Washington, D.C. 20549
Pursuant to Section 13 or 15(d) of the Securities Exchange Act of 1934

May 20, 2021 (May 20, 2021)
Date of Report (date of Earliest Event Reported)

(Exact Name of Company as Specified in its Charter)
(State or Other Jurisdiction of Incorporation or Organization)(Commission File No.)(I.R.S. Employer Identification No.)

4800 T-Rex Avenue, Suite 120, Boca Raton, FL 33431
(Address of principal executive offices and zip code)

(212) 356-9500
(Company’s telephone number, including area code)

(Former name or former address, if changed from last report)

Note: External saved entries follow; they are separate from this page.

-- ==== Sys2Proof/Syntax.lean ====
section
/-!
DEFINITION. The fourteen operations of BKP-SYNC and their operand types (30_encoding.md R101 to
R106; spec/opcode_table.json). One constructor of `Instr` per row of the table.
-/

namespace Sys2Proof

/-- The three events: overflow, alarm, second-tick (00_scope.md R12). -/
inductive Event where
  | ow
  | alr
  | sec
  deriving DecidableEq, Repr, Inhabited

/-- One bit per event: a set of events (30_encoding.md R104), the flags `FLG` or the enables `IE`
(10_state.md R28). -/
structure Events where
  ow  : Bool
  alr : Bool
  sec : Bool
  deriving DecidableEq, Repr, Inhabited

/-- The flag selector of `GetFlag` (30_encoding.md R105). -/
inductive Flag where
  | wec
  | event (e : Event)
  deriving DecidableEq, Repr, Inhabited

/-- The operations (30_encoding.md R106). A numeric operand is the whole 32-bit `arg`, in range or
not (R102); a boolean operand is `en` (R103). -/
inductive Instr where
  /-- 40_bulk_reset.md R130 -/
  | reset
  /-- 41_config_field_ops.md R140; `arg` is a clock-source code -/
  | setClockSource (arg : Word)
  /-- 41_config_field_ops.md R142 -/
  | setEnabled (en : Bool)
  /-- 41_config_field_ops.md R143 -/
  | setCalibration (arg : Word)
  /-- 41_config_field_ops.md R144 -/
  | setReset (en : Bool)
  /-- 43_sync_status_ops.md R180 -/
  | setInterrupts (set : Events) (en : Bool)
  /-- 42_rtc_value_ops.md R160 -/
  | getCounter
  /-- 42_rtc_value_ops.md R161 -/
  | setCounter (arg : Word)
  /-- 42_rtc_value_ops.md R162 -/
  | setAlarm (arg : Word)
  /-- 42_rtc_value_ops.md R163 -/
  | getDivider
  /-- 42_rtc_value_ops.md R164 -/
  | setPrescaler (arg : Word)
  /-- 43_sync_status_ops.md R181 -/
  | waitForUpdate
  /-- 43_sync_status_ops.md R182 -/
  | getFlag (flag : Flag)
  /-- 43_sync_status_ops.md R183 -/
  | clearFlags (set : Events)
  deriving DecidableEq, Repr, Inhabited

end Sys2Proof
end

Securities registered pursuant to Section 12(b) of the Act:
Title of each classTrading Symbol(s)Name of each exchange on which registered
Common Stock, par value $0.02 per shareNEWTNasdaq Global Market LLC
5.75% Notes due 2024NEWTLNasdaq Global Market LLC
5.50% Notes due 2026NEWTZNasdaq Global Market LLC

Check the appropriate box below if the Form 8-K filing is intended to simultaneously satisfy the filing obligation of the registrant under any of the following provisions (see General Instruction A.2. below):
¨    Written communications pursuant to Rule 425 under the Securities Act (17 CFR 230.425)
¨    Soliciting material pursuant to Rule 14a-12 under the Exchange Act (17 CFR 240.14a-12)
¨    Pre-commencement communications pursuant to Rule 14d-2(b) under the Exchange Act (17 CFR 240.14d-2(b))
¨    Pre-commencement communications pursuant to Rule 13e-4(c) under the Exchange Act (17 CFR 240.13e-4(c))

Indicate by check mark whether the registrant is an emerging growth company as defined in Rule 405 of the Securities Act of 1933 (§230.405 of this chapter) or Rule 12b-2 of the Securities Exchange Act of 1934 (§240.12b-2 of this chapter).

Emerging growth company     o

If an emerging growth company, indicate by check mark if the registrant has elected not to use the extended transition period for complying with any new or revised financial accounting standards provided pursuant to Section 13(a) of the Exchange Act. o

Item 1.01.    Entry Into a Material Definitive Agreement.

On May 20, 2021, Newtek Business Services Corp. (the “Company”) and U.S. Bank National Association (the “Trustee”), entered into a Ninth Supplemental Indenture (the “Ninth Supplemental Indenture”) to the Indenture, dated as of September 23, 2015, between the Company and the Trustee (the “Base Indenture”). The Ninth Supplemental Indenture relates to the Company’s issuance, offer and sale of $10,000,000 aggregate principal amount of its 5.75% notes due 2024 (the “Notes”).

The Notes will be issued as additional notes under the Base Indenture, as supplemented by the Fourth Supplemental Indenture, dated July 29, 2019 (the “Fourth Supplemental Indenture”), the Eighth Supplemental Indenture, dated February 16, 2021 (the “Eighth Supplemental Indenture”), and as further supplemented by the Ninth Supplemental Indenture (together with the Fourth Supplemental Indenture, the Eighth Supplemental Indenture and the Base Indenture, the “Indenture”). Pursuant to the Indenture, the Company issued (i) $55,000,000 aggregate principal amount of the 5.75% Notes due 2024 on July 29, 2019, (ii) $8,250,000 aggregate principal amount of the 5.75% Notes due 2024 on August 13, 2019, and (iii) $5,000,000 aggregate principal amount of the 5.75% Notes due 2024 on February 16, 2021 (collectively, the “Existing Notes”). The Notes will be treated as a single series with the Existing Notes under the Indenture and will have the same terms as the Existing Notes. The Notes will have the same CUSIP number and will be fungible and rank equally with the Existing Notes. Upon issuance of the Notes, the outstanding aggregate principal amount of the Company’s 5.75% Notes due 2024 will be $78,250,000.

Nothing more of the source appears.